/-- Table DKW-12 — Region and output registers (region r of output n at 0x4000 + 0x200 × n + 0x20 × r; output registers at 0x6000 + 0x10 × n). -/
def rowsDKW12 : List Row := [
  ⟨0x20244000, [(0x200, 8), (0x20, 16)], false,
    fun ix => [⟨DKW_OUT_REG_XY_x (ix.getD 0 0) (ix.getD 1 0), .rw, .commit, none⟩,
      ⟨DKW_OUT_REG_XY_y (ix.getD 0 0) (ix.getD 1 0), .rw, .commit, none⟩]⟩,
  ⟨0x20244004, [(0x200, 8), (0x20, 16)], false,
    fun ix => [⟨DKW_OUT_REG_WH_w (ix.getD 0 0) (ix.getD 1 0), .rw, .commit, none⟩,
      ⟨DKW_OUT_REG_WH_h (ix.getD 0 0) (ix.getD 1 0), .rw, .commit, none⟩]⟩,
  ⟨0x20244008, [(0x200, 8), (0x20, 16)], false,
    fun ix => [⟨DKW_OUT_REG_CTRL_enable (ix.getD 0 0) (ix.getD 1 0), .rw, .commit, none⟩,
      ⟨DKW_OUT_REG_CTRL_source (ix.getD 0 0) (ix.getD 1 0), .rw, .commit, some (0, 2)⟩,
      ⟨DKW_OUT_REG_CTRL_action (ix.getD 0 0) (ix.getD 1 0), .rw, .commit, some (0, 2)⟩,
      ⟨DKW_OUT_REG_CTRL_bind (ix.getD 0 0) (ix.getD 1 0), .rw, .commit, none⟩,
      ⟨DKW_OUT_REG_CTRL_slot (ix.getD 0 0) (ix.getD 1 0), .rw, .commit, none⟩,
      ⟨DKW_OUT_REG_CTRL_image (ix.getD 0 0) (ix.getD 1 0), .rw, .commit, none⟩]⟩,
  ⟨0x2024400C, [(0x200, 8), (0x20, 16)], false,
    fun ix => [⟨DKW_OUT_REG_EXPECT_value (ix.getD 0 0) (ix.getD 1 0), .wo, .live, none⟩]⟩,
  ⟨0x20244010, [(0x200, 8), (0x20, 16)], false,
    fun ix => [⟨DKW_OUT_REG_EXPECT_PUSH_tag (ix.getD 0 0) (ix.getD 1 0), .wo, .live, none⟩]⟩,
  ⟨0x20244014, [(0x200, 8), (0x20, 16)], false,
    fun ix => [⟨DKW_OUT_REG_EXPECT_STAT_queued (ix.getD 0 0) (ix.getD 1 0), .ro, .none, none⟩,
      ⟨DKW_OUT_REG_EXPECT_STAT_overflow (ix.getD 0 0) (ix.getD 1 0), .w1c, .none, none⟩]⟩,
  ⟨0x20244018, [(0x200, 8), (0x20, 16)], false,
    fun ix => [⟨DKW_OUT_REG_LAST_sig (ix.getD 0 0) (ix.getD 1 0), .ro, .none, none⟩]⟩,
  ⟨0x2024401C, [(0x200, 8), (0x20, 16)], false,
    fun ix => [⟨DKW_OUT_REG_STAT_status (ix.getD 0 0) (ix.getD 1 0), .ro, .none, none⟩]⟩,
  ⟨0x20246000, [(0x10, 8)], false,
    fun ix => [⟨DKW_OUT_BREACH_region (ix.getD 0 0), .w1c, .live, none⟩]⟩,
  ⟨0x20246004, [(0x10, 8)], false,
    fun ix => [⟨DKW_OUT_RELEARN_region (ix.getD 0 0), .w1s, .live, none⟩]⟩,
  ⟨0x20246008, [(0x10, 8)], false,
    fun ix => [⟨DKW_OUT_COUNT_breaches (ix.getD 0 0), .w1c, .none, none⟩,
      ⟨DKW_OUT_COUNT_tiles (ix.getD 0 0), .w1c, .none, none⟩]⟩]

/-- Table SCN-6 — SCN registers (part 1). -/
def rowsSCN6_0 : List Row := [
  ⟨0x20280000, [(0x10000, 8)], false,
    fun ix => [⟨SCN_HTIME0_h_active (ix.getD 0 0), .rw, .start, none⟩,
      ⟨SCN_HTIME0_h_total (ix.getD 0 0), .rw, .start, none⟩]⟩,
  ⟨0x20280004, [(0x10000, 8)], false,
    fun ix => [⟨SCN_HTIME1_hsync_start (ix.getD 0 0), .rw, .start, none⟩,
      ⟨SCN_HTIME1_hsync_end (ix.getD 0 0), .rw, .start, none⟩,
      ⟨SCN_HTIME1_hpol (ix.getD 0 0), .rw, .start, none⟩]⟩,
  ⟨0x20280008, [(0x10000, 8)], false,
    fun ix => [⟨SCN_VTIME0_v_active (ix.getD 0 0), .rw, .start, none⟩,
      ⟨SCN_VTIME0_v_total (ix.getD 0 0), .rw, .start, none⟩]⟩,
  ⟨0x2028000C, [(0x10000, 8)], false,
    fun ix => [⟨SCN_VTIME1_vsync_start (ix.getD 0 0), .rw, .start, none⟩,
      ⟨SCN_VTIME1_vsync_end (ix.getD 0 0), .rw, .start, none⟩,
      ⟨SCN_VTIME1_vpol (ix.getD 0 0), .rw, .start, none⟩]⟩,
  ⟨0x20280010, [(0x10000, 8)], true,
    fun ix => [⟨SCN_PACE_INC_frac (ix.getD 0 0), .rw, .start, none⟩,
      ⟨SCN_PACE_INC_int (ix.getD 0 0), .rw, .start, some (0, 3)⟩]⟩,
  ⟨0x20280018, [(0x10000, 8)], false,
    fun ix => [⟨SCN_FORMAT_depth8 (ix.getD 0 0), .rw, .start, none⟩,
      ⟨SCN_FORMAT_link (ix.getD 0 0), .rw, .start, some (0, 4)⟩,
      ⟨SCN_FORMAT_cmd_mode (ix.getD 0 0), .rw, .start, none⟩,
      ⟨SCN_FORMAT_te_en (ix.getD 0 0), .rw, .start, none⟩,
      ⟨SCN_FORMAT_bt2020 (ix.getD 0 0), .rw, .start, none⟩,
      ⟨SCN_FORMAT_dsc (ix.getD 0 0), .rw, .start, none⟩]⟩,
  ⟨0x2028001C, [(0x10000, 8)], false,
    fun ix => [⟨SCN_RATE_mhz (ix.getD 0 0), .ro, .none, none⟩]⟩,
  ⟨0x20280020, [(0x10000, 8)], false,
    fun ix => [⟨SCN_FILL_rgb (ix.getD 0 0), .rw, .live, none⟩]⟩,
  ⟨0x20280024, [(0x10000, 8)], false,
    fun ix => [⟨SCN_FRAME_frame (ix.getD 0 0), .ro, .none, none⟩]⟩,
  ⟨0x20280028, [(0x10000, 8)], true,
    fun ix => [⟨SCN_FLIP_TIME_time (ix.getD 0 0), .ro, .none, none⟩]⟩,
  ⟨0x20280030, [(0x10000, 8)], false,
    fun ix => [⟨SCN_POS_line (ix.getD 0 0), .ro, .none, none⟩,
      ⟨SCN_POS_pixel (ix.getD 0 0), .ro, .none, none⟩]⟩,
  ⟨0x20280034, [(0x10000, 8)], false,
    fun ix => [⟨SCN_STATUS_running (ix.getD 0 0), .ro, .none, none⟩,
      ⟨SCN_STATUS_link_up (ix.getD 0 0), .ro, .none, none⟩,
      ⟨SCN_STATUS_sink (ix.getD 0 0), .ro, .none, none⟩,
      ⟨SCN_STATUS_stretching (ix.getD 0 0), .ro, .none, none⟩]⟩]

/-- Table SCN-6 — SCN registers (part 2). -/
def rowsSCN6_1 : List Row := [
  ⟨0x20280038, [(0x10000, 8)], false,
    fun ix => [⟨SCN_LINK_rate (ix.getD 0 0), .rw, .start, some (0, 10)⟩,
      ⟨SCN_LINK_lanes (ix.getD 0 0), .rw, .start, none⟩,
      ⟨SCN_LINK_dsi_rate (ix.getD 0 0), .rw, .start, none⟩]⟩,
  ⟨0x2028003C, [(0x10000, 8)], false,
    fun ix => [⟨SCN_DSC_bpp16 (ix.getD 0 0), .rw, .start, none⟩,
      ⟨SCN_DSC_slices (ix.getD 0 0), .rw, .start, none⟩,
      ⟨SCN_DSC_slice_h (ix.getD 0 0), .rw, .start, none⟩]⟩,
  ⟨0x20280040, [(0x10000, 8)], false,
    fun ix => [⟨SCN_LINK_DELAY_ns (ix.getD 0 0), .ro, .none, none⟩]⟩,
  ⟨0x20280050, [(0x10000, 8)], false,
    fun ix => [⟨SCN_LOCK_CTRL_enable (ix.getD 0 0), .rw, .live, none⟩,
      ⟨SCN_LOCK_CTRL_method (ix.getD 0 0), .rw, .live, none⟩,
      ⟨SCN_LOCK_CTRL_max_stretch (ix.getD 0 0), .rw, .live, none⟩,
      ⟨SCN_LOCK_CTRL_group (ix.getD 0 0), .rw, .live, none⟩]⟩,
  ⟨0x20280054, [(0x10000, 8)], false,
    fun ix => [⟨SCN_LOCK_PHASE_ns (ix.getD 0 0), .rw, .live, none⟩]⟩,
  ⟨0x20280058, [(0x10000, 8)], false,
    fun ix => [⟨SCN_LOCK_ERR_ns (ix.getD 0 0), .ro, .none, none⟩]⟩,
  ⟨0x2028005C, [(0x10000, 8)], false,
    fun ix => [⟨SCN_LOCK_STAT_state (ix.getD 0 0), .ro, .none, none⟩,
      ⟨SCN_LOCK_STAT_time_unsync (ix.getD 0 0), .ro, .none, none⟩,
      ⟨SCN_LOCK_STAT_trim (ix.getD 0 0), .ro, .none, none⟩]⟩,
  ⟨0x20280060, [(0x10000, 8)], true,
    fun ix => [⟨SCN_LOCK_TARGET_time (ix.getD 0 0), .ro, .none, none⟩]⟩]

-*-*-

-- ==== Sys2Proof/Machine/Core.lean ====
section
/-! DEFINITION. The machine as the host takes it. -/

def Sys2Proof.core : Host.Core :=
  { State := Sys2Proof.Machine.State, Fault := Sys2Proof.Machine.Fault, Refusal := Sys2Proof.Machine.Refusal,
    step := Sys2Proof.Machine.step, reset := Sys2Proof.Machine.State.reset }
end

-*-*-

#### [WHAT IS REQUIRED]
In the data above, each line holding "Core" is to be found and copied.

#### [REPLY TO THE TASK]
-- ==== Sys2Proof/Machine/Core.lean ====
def Sys2Proof.core : Host.Core :=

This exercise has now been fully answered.